From the records that follow, give the number of lines that include the word "replyByte", with no further words.

Collected data entries
[Start of section]

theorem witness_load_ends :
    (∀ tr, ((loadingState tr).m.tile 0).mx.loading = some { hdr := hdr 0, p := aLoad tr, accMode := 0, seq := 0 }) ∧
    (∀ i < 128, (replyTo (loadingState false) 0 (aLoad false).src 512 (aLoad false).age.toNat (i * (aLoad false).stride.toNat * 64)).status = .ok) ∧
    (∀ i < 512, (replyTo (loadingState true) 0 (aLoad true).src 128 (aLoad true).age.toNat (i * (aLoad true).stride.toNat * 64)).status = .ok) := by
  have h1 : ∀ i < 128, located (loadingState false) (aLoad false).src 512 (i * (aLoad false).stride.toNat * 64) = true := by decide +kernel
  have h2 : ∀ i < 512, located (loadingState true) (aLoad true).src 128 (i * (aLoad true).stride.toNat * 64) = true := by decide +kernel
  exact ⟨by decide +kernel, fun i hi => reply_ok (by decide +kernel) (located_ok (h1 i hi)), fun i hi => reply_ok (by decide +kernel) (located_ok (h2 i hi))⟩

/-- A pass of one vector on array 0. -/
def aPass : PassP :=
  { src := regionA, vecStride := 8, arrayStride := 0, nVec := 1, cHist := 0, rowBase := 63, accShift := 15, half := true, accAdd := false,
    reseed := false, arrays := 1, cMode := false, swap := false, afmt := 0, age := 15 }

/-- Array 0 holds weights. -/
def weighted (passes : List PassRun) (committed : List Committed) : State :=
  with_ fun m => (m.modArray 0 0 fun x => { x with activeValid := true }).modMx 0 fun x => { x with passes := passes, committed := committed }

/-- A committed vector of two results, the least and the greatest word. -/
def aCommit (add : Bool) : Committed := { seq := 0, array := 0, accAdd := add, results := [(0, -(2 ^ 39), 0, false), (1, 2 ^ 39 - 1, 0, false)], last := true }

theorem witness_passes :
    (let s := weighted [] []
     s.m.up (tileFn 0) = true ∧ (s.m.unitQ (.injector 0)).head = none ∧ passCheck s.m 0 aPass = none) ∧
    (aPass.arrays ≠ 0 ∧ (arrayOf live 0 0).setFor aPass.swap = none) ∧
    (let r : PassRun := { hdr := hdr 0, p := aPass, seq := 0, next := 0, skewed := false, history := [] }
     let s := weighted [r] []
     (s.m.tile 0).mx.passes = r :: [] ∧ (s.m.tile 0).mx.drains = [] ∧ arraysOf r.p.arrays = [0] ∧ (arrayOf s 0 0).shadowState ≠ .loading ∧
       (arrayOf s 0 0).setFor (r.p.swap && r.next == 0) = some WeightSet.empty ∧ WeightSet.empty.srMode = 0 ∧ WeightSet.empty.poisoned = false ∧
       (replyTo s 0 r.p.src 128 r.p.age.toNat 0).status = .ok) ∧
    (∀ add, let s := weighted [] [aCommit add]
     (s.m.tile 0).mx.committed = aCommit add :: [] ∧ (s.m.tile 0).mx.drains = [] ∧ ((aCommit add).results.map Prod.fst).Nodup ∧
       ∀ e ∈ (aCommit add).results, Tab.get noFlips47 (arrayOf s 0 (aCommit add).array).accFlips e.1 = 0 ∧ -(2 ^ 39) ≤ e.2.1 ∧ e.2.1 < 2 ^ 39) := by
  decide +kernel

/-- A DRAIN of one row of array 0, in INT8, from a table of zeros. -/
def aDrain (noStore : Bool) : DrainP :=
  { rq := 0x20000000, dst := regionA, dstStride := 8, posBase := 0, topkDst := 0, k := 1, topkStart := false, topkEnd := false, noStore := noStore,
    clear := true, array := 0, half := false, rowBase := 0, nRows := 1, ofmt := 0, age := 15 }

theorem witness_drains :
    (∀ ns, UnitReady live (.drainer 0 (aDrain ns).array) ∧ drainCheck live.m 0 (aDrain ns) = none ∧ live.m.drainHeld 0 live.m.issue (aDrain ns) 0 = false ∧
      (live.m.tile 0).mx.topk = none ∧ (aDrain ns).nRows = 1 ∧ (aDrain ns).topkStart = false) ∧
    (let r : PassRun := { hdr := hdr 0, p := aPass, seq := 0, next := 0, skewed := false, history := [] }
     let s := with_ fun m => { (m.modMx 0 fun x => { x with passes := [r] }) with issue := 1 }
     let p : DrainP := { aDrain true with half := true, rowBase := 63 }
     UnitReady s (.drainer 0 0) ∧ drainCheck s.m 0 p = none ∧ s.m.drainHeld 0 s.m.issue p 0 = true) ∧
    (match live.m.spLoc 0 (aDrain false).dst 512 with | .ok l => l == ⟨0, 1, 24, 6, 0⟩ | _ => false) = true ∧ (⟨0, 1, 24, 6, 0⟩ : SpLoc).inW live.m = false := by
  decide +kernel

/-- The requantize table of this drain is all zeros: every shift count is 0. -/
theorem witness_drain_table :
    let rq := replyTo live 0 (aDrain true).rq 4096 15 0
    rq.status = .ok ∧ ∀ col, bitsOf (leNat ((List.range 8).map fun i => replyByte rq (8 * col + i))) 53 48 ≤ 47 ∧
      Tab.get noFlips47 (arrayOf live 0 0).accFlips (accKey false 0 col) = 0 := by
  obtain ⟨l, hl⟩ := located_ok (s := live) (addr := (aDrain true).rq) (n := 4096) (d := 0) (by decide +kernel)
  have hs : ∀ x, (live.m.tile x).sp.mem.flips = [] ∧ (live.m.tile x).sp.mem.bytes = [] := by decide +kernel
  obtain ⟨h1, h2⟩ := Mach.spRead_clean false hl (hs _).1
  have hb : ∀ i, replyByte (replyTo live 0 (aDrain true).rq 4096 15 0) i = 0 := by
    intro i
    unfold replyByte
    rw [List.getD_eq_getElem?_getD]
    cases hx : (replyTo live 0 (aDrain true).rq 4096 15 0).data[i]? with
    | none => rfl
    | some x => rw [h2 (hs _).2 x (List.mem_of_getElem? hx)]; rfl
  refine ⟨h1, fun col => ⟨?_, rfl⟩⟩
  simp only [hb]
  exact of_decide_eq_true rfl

[End of section]
[Start of section]

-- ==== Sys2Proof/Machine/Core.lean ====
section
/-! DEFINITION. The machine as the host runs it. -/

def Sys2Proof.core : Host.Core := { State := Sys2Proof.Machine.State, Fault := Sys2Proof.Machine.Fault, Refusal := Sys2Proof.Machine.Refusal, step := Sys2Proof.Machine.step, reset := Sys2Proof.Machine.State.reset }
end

[End of section]

## Exercise output
3